Mevsimsel işçilere değinen Kılıçdaroğlu, sezonluk işçiler üzere sunturlu imkanlar sağlayacaklarını, çocuklarının okuması amacıyla da öğretmenlerin görevlendirileceğini belirtti.

Kılıçdaroğlu, “Böylece bu topraklarda hiçbir ocak ‘Evladım eğitimsiz kaldı.’ demeyecek. O çocuklara bile yetişek vereceğiz, o kollar fena hâlde yerde okuyacaklar, yetişecekler. Mevsimsel işçiler birlikte insanca koşullarda görevlerini yapacaklar.” dedi.

Belde belediyelerinin kapatıldığını, yeniden açılmasıyla ilgilendiren taleplerin olduğunu, bunların görüşülebileceğini dile getiren Kılıçdaroğlu, sandığı getirip, kasaba halkına soracaklarını aktardı.

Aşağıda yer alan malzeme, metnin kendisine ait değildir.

-- ==== Sys2Proof/Machine/Streams.lean ====
section
/-! DEFINITION. Streams, acknowledgement and the spill ring (spec/11_streams_and_spill.md): instances, items, gap records,
KSF frames, and a manager's side of them. -/

namespace Sys2Proof.Machine

open Sys2Proof

/-- The streams record changed. -/
def State.modStrm (s : State) (f : StrmSt → StrmSt) : State := { s with strm := f s.strm }

/-- A stream that never ran. -/
def StreamSt.init : StreamSt := { accs := [], want := [], gap := none, ann := false, ackAt := none, old := [] }

/-- Stream n beside its object; 255 is the record stream. -/
def State.stream (s : State) (n : Nat) : StreamSt := Sparse.get s.strm.streams n StreamSt.init

/-- Stream n changed. -/
def State.modStream (s : State) (n : Nat) (f : StreamSt → StreamSt) : State :=
  s.modStrm (fun k => { k with streams := Sparse.store k.streams n (f (s.stream n)) StreamSt.init })

/-- The number of the record stream (R361). -/
abbrev recStream : Nat := 255

/-- The members of a stream's list (R354). -/
def streamMembers (s : State) (n : Nat) : List Nat := u16s (s.bytes .stream n 2)

/-- The instance number of the record stream: the boot count's low 32 bits (R361). -/
def recInstance (s : State) : Nat := s.nat .startup 0 2 % 2 ^ 32

/-- The rules of R355 on stream n, in a configuration. -/
def streamLegal (cfg : State) (n : Nat) : Option Code :=
  let ms := streamMembers cfg n
  let len := (cfg.bytes .stream n 2).length
  if ms.any (fun ch => decide (Config.channels cfg.variant ≤ ch)) || !(decide ms.Nodup) then some .notRoutable
  else if len % 2 ≠ 0 ∨ 384 < ms.length ∨ (cfg.nat .stream n 1 ≠ 0 ∧ ms = []) then some .outOfRange
  else if ¬ cfg.nat .stream n 3 ∈ [8, 16, 32, 64, 128, 256] then some .outOfRange
  else if cfg.nat .stream n 4 < 1112 ∨ 1500 < cfg.nat .stream n 4 then some .outOfRange
  else if 10000 < cfg.nat .stream n 5 then some .outOfRange
  else none

/-- The DRAM that an item occupies (R373). -/
def itemRoom (len : Nat) : Nat := 32 * ceilDiv (20 + len) 32

/-- The room that items take. -/
def itemsRoom (is : List Item) : Nat := (is.map (fun i => itemRoom i.bytes.length)).foldl (· + ·) 0

/-- Bytes held in the spill partition (object 0x4A80:06): on a worker blocks and announcements, on a manager uplink frames
(R373, R383). -/
def spillHeld (s : State) : Nat :=
  ((s.strm.spaces.filter (fun p => p.stream != recStream)).map (fun p => itemsRoom p.items)).foldl (· + ·) 0 +
    (s.strm.upFrames.map (fun f => itemRoom f.bytes.length)).foldl (· + ·) 0

/-- The items of the record stream's spaces. -/
def recItems (s : State) : List Item := (s.strm.spaces.filter (fun p => p.stream == recStream)).flatMap (·.items)

/-- A record's type, of its bytes. -/
def recordType (b : Bytes) : Nat := leAt b 0 2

“Elazığ’a tıpkısı nezaret vereceğiz”

Gençliğinde şehrin merkezinde kâin çimento fabrikasının yıllardır şikayetlere rağmen kaldırılmadığını dile getiren Kılıçdaroğlu, “İktidar olduğumuzda Tanrı şans ederse o çimento fabrikasının şehrin dışına çıkaracağız. Elazığlının akman tıpkı çekicilik teneffüs etmesi lazım.” dedi.

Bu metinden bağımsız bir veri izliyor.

/-- The manager takes one item of a frame (R365, R369, R370). An announcement of another boot count is that of a new instance, whatever
its number. -/
def takeItem (s : State) (pos ident stream num : Nat) (i : Item) : State :=
  let isAnn := stream ≠ recStream ∧ i.isAnn = true
  let held := (s.ackOf ident stream num).filter (fun k => if isAnn then k.boot == leAt i.bytes 16 4 else k.current s)
  match held with
  | none =>
    if isAnn ∧ recordGood i.bytes = true ∧ announcementFits s pos ident stream i = true then takeAnnouncement s pos ident stream i else s
  | some k =>
    if isAnn ∨ k.has i.seq = true then s.bump .mgrAck 0 7 1
    else if stream = recStream then
      if recordGood i.bytes then acceptItem s k i else s
    else takeBlock s k i

/-- The items of a data or record frame, as their descriptors give them (R363). -/
def frameContent (b : Bytes) : List Item :=
  (List.range (leAt b 32 2)).map (fun j =>
    let o := 40 + 20 * j
    { seq := (leAt b 20 4 + j) % 2 ^ 32, bytes := slice b (leAt b (o + 4) 2) (leAt b (o + 2) 2), ch := leAt b o 2,
      n := leAt b (o + 6) 2, d := leAt b (o + 8) 4, first := leAt b (o + 12) 8, formed := 0, sent := none, again := false,
      range := [], ord := none })

/-- A manager takes a data or record frame (R365, R370). -/
def takeFrame (s : State) (b : Bytes) : State :=
  let ident := leAt b 4 8
  let pos := leAt b 12 1
  let stream := leAt b 13 1
  let num := leAt b 16 4
  if atPosition s pos ident = false ∨ (leAt b 1 1 = 2) ≠ (stream = recStream) ∨ (stream ≠ recStream ∧ 15 < stream) then s
  else
    let s := s.modStrm (fun k => { k with acks := k.acks.map (fun x => if x.ident = ident then { x with heard := s.now } else x) })
    let s :=
      if stream = recStream ∧ (s.ackOf ident stream num).isNone then
        s.modStrm (fun k => { k with acks := (k.acks.filter (fun x => !(x.ident == ident && x.stream == stream))) ++
          [{ pos := pos, ident := ident, stream := stream, num := num, boot := num, tb := 0, members := [], newest := true, a := 0,
             acc := [], taken := [], holes := [], lastA := 0, lastAcc := [], ackAt := none, heard := s.now, want := [],
             named := [], gaps := 0 }] })
      else s
    let is := frameContent b
    let s := is.foldl (fun s i => takeItem s pos ident stream num i) s
    if ((s.ackOf ident stream num).filter (fun k => k.current s)).isNone then
      sendNack s { pos := pos, ident := ident, stream := stream, num := num, boot := 0, tb := 0, members := [], newest := false,
                   a := 0, acc := [], taken := [], holes := [], lastA := 0, lastAcc := [], ackAt := none, heard := s.now,
                   want := [], named := [], gaps := 0 } [(0, 1)]
    else s

/-- The first received KSF frame of the data or records type, or one that R362 discards. -/
def inboxData (s : State) : Option (Nat × Bytes × Bool) :=
  s.net.inbox.zipIdx.findSome? (fun (r, i) => match r.frame.content with
    | .ksf b => if !ksfValid b then some (i, b, false) else if leAt b 1 1 ≤ 2 then some (i, b, true) else none
    | _ => none)

/-- KSF_DATA_RECEIVED (R362, R365): the oldest data or record frame received is taken by a manager; a frame that R362
discards is counted. -/
def execKsfDataReceived (s : State) : Host.Outcome State Fault Refusal :=
  match inboxData s with
  | some (i, b, good) =>
    let s := dropInbox s i
    if !s.isManager then .next s
    else if good then .next (takeFrame s b) else .next (s.bump .mgrAck 0 8 1)
  | none => .next s

/-- The bitmap of an ACK with A (R366): bit j says that item A + 1 + j has its account. -/
def ackBits (a : Nat) (acc : List Nat) : Nat :=
  (List.range 64).foldl (fun m j => if acc.contains ((a + 1 + j) % 2 ^ 32) then setBit m j else m) 0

Son seçimlerde tıpkısı milletvekili çıkardıkları Elazığ’ın iktidar partisine bindi verdiğini tabir fail Kılıçdaroğlu, “İktidara bu kadar bindi veren, bilcümle belediye başkanlıklarını benzeri şekliyle kayran bire bir kudret, 20 yıldır Elazığ’a tek aynı nezaret da vermedi. Bay Kemal’in sözüdür, Tanrı şans şayan Elazığlıların birlikte oyuyla kuvvet olduğumuzda Elazığ’a tıpkı nezaret vereceğiz.” şeklinde konuştu.

“Bu ülkeyi barıştırmak istiyorum”

Elazığ’birlikte gençliğinin geçtiğini anlatan Kılıçdaroğlu, Elazığlılarla kucaklaşmak amacıyla geldiğini söyledi.

“Bize fikir vermeyebilirler amma biz beraberiz, birlikteyiz tıpkı coğrafyadayız, sağlık zarfında devam etmek, kucaklaşmak istiyoruz. Geçmişin alışkanlıklarını ayrımsız tarafa bırakıp, geleceğe güvenle kaçmak istiyoruz. Kimlik üzerinden siyasete öteden beri karşıyım. Tek kimsenin kimliği politika konusu olmamalı. Herkesin kimliği öz şerefidir ve benim başımın üzerinde yeri vardır.” diyen Kılıçdaroğlu, herkesin inancına saygılı olduğunu belirtti.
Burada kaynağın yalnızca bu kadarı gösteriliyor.